The Scream / Edvard Munch
Munch, born 1863, was a Norwegian Symbolist painter, printmaker and an important forerunner of expressionistic art. His best-known composition, The Scream, is part of a series The Frieze of Life, in which Munch explored the themes of life, love, fear, death, and melancholy. Much said of The Scream: ""I was walking down the road with two friends when the sun set; suddenly, the sky turned as red as blood. I stopped and leaned against the fence, feeling unspeakably tired. Tongues of fire and blood stretched over the bluish black fjord. My friends went on walking, while I lagged behind, shivering with fear. Then I heard the enormous, infinite scream of nature." He later described the personal anguish behind the painting, "for several years I was almost mad ... You know my picture, ''The Scream?'' I was stretched to the limit - nature was screaming in my blood... After that I gave up hope ever of being able to love again."

The Simpsons / Matt Groening
Groening is an American cartoonist, screenwriter and producer. He is the creator of the comic strip Life in Hell and the television series The Simpsons and Futurama. Groening made his first professional cartoon sale of Life in Hell to the avant-garde Wet magazine in 1978. The cartoon is still reproduced in 250 weekly newspapers. Gracie films founder James L Brooks was shown a copy of Life in Hell and contacted Groening to invite him to do a series of shorts based on the rabbit characters in the comic strip. Concerned about loss of ownership rights, Groening invented a new set of characters, allegedly in just ten minutes, and the Simpsons were born.

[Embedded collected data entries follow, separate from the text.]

/-- The arbiter sends reply, OUT OF TURN answer, then oldest notice; HOLD-OFF holds at the next byte. R174, R176 and
R177. The choice at a deassertion is log 15, and the ticks at which bytes begin and end are log 35. That a byte due
to begin in the tick of HOLD_OFF_ASSERT has begun is the model's choice (log 35). -/
def Obligations.OutboundFramesGoInOrder : Prop :=
  (∀ s : State,
    ((s.link.sending ≠ none ∨ s.link.holdOff = true) → exec .outboundFrameStart s = .next s) ∧
    (s.link.sending = none → s.link.holdOff = false →
      (∀ r, s.link.pendingReply = .awaited (some r) →
        exec .outboundFrameStart s = .next { s with link := { s.link with
          sending := some (.reply r), sent := 0, boundary := s.now, pendingReply := .sending } }) ∧
      (∀ kind, s.link.pendingReply = .none → s.link.outOfTurn = .owed kind →
        exec .outboundFrameStart s = .next { s with link := { s.link with
          sending := some (.outOfTurn (.refused kind .outOfTurn)), sent := 0, boundary := s.now,
          outOfTurn := .sending } }) ∧
      ((∀ r, s.link.pendingReply ≠ .awaited (some r)) →
        (s.link.pendingReply = .none → ∀ kind, s.link.outOfTurn ≠ .owed kind) →
        (∀ n rest, s.link.notices = n :: rest →
          exec .outboundFrameStart s = .next { s with link := { s.link with
            sending := some (.notice n), sent := 0, boundary := s.now, notices := rest } }) ∧
        (s.link.notices = [] → exec .outboundFrameStart s = .next s)))) ∧
  (∀ (s : State) (f : OutFrame), s.link.sending = some f →
    (s.link.holdOff = true → s.link.sent < f.bytes.length →
      exec .outboundFrameEnd s = .next s ∧
      (s.link.boundary ≤ s.now → s.outboundByte = none)) ∧
    ((s.link.holdOff = false ∨ f.bytes.length ≤ s.link.sent) →
      ∀ due u, due = s.link.boundary + s.link.byteTicks (f.bytes.length - s.link.sent) →
        u = { s with now := max s.now due } →
      (∀ r, f = .reply r → exec .outboundFrameEnd s = .next { u with link := { s.link with
        sending := none, pendingReply := .none } }) ∧
      (∀ r, f = .outOfTurn r → exec .outboundFrameEnd s = .next { u with link := { s.link with
        sending := none, outOfTurn := .none } }) ∧
      (∀ n, f = .notice n → exec .outboundFrameEnd s = .next { u with link := { s.link with
        sending := none } })) ∧
    (s.link.holdOff = false →
      (∀ k, s.link.boundary ≤ s.now → k = (s.now - s.link.boundary) * s.link.rate / 1000000 →
        s.link.sent + k < f.bytes.length → s.outboundByte = f.bytes[s.link.sent + k]?) ∧
      (∀ n, n = (if s.now < s.link.boundary then s.link.sent
          else min f.bytes.length
            (s.link.sent + 1 + (s.now - s.link.boundary) * s.link.rate / 1000000)) →
        exec .holdOffAssert s = .next { s with link := { s.link with
          holdOff := true, sent := n,
          boundary := s.link.boundary + s.link.byteTicks (n - s.link.sent) } }) ∧
      exec .holdOffDeassert s = .next s) ∧
    (s.link.holdOff = true →
      exec .holdOffDeassert s = .next { s with link := { s.link with
        holdOff := false, boundary := max s.now s.link.boundary } })) ∧
  (∀ s : State,
    (s.link.holdOff = true → exec .holdOffAssert s = .next s) ∧
    (s.link.sending = none →
      exec .outboundFrameEnd s = .next s ∧
      exec .holdOffAssert s = .next { s with link := { s.link with holdOff := true } } ∧
      exec .holdOffDeassert s =
        exec .outboundFrameStart { s with link := { s.link with holdOff := false } }) ∧
    (∀ n, n * 1000000 ≤ s.link.byteTicks n * s.link.rate ∧
      s.link.byteTicks n * s.link.rate < n * 1000000 + s.link.rate))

The Wizard of Oz / Cedric Gibbons
Austin Cedric Gibbons, born 1983, was an Irish American art director. Nominated as Best Art Director in the Academy awards 39 times (including for 'The Wizard of Oz'), and winning 11 times - second only to Walt Disney's record of 26 wins). He is credited as the designer of the Oscar statuette in 1928, the award he went on to win himself on so many occassions.

Untitled / Keith Harring
Harring, born 1958, was an artist and social activist engaged in the New York street culture of the 1980's. He achieved his first public attention with chalk drawings in the New York subways, his bold lines, vivid colors, and active figures carry strong messages of life and unity. Haring's imagery has become a widely recognized visual language of the 20th/21st century. Diagnosed with AIDS in 1988, in 1989 he established the Keith Haring Foundation with a remit to provide funding and imagery to AIDS organizations and children's programs. He also spoke out about the disease to generate activism and awareness about AIDS.

I have drawn on numerous sources in compiling this short fact sheet, including but not limited to, Wikipedia, the Internet Movie Database, numerous academic and commercial online sources, and a sprinkling of my own general knowledge. While every effort has been made to assure accuracy, it cannot be guaranteed. All opinions expressed are those of the author; get your own!